* **RECORDS FOR THIS TASK**:
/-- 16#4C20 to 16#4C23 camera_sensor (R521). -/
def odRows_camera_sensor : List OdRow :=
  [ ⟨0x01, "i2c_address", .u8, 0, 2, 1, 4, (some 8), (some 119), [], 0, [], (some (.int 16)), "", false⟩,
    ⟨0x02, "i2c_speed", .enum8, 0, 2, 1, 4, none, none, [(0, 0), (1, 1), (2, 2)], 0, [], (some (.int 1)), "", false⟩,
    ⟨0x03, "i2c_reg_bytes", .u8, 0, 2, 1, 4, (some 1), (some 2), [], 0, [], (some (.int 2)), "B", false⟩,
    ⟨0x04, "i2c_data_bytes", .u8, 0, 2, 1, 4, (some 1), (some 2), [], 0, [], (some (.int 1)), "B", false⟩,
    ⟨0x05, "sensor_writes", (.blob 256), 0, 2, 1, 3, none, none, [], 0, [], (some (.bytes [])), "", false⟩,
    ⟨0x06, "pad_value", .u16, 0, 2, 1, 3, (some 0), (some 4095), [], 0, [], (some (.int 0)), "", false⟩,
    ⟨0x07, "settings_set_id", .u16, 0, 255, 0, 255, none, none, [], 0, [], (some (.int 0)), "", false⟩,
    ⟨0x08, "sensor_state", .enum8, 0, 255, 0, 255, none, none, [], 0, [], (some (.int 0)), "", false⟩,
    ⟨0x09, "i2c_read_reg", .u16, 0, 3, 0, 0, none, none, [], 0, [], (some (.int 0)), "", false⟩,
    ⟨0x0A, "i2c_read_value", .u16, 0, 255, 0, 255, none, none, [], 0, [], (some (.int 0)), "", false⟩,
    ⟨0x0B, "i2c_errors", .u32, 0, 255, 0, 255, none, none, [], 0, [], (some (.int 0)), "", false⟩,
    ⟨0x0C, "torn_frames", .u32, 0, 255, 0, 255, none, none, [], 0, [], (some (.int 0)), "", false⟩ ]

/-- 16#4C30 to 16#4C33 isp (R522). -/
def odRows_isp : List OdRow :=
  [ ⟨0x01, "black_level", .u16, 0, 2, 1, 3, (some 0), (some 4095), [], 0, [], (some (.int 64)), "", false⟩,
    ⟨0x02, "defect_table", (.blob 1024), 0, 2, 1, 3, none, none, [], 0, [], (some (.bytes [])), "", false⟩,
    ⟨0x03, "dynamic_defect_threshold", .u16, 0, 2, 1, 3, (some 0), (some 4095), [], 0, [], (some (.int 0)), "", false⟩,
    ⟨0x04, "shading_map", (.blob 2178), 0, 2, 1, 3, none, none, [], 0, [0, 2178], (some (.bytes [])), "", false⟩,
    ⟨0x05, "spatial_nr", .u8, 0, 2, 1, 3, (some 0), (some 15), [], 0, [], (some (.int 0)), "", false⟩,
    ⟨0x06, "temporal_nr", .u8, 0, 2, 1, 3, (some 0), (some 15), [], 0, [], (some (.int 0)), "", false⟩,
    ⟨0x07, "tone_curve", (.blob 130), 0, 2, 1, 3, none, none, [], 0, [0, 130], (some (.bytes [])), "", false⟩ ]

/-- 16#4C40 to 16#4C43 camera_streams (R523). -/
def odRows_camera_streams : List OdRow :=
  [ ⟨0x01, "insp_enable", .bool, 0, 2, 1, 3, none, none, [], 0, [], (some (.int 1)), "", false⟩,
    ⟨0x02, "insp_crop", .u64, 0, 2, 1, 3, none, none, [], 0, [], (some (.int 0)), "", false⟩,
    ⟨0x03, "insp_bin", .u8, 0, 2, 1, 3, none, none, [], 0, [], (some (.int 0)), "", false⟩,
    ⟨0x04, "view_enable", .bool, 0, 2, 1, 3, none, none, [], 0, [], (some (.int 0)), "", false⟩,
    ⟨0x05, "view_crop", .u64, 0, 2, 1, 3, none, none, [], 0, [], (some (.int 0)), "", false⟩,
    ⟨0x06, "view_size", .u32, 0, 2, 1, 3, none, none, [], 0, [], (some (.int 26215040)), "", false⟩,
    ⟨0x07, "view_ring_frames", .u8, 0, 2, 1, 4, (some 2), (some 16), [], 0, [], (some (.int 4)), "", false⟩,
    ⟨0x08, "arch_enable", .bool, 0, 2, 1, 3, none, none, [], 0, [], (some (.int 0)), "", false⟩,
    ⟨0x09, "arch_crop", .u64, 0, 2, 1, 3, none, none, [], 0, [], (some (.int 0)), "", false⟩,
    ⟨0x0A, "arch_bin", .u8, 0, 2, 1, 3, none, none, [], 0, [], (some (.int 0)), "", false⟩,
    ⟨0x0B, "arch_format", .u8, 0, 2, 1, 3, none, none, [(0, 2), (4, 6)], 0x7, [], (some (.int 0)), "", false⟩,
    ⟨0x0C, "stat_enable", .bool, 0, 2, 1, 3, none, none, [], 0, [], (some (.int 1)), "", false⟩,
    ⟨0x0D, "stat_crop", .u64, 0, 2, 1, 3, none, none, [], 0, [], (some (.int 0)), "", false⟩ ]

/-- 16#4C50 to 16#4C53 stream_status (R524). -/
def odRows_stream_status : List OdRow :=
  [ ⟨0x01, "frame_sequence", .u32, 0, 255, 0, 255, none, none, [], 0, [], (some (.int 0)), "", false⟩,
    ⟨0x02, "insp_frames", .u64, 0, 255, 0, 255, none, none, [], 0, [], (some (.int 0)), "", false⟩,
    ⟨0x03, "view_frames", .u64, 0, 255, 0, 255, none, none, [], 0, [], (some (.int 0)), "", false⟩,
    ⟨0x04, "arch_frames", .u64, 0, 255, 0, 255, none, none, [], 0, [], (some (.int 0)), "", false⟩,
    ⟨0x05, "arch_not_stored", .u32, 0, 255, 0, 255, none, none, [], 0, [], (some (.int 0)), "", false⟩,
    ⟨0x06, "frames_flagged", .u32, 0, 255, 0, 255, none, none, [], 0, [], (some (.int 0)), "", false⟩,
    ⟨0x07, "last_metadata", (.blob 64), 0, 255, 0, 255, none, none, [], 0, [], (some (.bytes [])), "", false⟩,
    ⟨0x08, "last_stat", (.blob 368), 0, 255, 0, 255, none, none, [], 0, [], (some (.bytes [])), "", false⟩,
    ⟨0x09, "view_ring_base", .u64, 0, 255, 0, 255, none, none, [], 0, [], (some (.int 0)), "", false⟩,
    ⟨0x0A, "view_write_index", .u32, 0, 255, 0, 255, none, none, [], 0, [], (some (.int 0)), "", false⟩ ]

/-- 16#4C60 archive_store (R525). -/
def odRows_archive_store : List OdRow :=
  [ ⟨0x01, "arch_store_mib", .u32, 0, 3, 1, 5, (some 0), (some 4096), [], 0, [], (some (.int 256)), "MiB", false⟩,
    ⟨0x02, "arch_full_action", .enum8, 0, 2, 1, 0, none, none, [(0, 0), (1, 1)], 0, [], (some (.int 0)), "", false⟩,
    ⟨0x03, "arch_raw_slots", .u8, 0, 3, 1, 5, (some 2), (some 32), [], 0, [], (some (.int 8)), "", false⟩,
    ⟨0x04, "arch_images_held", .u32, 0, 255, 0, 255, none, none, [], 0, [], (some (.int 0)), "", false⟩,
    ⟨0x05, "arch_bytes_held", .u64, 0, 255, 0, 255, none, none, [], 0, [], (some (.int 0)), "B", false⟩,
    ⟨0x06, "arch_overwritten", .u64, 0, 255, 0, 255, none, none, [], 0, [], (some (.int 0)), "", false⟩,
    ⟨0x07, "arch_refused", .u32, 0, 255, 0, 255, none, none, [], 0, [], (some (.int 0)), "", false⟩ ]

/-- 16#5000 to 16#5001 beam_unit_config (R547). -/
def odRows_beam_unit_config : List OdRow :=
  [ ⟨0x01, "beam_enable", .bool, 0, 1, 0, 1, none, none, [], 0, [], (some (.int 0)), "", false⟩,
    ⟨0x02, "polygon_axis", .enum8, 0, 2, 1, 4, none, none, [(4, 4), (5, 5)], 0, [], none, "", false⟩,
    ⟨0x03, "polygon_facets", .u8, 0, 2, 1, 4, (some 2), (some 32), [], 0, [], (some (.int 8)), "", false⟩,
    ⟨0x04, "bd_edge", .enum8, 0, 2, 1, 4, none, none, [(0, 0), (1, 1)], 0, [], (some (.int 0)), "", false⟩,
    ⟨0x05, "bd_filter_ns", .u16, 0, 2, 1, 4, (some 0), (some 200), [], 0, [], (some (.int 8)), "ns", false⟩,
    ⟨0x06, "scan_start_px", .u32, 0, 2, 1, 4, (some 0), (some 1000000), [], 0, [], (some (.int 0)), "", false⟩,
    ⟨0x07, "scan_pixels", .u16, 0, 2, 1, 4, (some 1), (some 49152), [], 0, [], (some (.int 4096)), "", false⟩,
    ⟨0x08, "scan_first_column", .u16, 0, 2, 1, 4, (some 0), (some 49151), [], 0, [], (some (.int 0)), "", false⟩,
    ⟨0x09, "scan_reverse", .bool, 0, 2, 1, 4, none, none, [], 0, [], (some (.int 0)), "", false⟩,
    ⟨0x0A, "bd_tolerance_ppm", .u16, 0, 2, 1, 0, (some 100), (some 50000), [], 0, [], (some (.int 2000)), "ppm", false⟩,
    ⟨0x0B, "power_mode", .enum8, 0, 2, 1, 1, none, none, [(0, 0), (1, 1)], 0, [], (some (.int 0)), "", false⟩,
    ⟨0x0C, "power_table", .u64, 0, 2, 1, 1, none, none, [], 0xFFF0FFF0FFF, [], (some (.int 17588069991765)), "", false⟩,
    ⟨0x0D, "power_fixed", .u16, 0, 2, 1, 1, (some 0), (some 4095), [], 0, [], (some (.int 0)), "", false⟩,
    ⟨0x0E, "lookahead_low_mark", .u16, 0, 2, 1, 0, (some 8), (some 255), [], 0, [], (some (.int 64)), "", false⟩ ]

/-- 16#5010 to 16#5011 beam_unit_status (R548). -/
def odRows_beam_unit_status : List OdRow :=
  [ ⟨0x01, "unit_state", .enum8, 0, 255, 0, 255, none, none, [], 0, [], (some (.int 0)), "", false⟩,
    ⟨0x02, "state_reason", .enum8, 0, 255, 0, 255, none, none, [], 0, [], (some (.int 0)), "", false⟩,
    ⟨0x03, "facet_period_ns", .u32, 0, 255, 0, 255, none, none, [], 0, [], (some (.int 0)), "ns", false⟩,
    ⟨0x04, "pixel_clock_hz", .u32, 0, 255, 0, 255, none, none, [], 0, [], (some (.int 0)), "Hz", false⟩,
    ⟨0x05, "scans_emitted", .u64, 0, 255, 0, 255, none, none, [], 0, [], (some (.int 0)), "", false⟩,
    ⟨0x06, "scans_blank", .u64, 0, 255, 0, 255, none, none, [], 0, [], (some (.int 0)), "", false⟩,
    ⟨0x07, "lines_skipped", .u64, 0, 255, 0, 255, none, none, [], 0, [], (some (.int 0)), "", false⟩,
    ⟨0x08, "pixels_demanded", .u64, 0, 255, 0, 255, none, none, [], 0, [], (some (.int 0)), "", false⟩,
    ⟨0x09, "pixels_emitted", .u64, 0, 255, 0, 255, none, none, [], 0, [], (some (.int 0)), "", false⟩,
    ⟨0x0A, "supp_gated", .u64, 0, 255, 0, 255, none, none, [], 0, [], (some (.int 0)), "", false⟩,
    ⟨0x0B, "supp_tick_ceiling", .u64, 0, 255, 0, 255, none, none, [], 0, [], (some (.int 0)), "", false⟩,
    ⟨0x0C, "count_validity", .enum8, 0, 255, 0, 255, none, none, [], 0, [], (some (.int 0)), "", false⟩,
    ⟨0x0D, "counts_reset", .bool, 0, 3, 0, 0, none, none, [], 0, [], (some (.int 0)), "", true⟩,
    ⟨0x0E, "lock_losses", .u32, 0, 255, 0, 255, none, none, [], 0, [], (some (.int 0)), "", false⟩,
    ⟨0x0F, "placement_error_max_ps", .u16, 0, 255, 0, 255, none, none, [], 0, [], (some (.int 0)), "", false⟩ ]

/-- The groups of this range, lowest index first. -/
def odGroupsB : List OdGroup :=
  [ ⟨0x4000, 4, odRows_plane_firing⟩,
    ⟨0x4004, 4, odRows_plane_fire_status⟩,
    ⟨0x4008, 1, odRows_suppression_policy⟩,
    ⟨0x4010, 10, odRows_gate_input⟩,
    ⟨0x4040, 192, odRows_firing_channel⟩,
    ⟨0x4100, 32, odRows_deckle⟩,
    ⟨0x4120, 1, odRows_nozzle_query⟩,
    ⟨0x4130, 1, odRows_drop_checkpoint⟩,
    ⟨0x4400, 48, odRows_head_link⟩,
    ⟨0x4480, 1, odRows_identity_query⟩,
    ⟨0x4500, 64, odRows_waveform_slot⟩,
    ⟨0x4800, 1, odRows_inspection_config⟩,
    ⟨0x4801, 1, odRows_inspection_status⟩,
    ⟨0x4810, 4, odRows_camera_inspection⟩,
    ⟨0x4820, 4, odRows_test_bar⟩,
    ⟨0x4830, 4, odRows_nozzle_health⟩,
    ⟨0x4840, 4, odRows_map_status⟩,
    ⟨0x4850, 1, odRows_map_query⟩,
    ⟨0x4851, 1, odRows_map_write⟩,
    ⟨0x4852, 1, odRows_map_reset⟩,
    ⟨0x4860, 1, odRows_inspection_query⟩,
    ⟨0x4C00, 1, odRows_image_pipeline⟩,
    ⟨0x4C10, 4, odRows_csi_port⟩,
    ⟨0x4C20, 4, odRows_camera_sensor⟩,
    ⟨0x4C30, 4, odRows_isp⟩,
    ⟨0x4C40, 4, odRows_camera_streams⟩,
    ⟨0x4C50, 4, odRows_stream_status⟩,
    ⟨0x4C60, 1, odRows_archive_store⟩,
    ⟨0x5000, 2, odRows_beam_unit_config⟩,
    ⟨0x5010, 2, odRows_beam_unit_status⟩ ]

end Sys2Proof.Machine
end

* **EXERCISE PROMPT**: Where a line in the entries holds "blob", copy that line.

* **ANSWER TO THIS PROBLEM**:
    ⟨0x05, "sensor_writes", (.blob 256), 0, 2, 1, 3, none, none, [], 0, [], (some (.bytes [])), "", false⟩,
    ⟨0x02, "defect_table", (.blob 1024), 0, 2, 1, 3, none, none, [], 0, [], (some (.bytes [])), "", false⟩,
    ⟨0x04, "shading_map", (.blob 2178), 0, 2, 1, 3, none, none, [], 0, [0, 2178], (some (.bytes [])), "", false⟩,
    ⟨0x07, "tone_curve", (.blob 130), 0, 2, 1, 3, none, none, [], 0, [0, 130], (some (.bytes [])), "", false⟩ ]
    ⟨0x07, "last_metadata", (.blob 64), 0, 255, 0, 255, none, none, [], 0, [], (some (.bytes [])), "", false⟩,
    ⟨0x08, "last_stat", (.blob 368), 0, 255, 0, 255, none, none, [], 0, [], (some (.bytes [])), "", false⟩,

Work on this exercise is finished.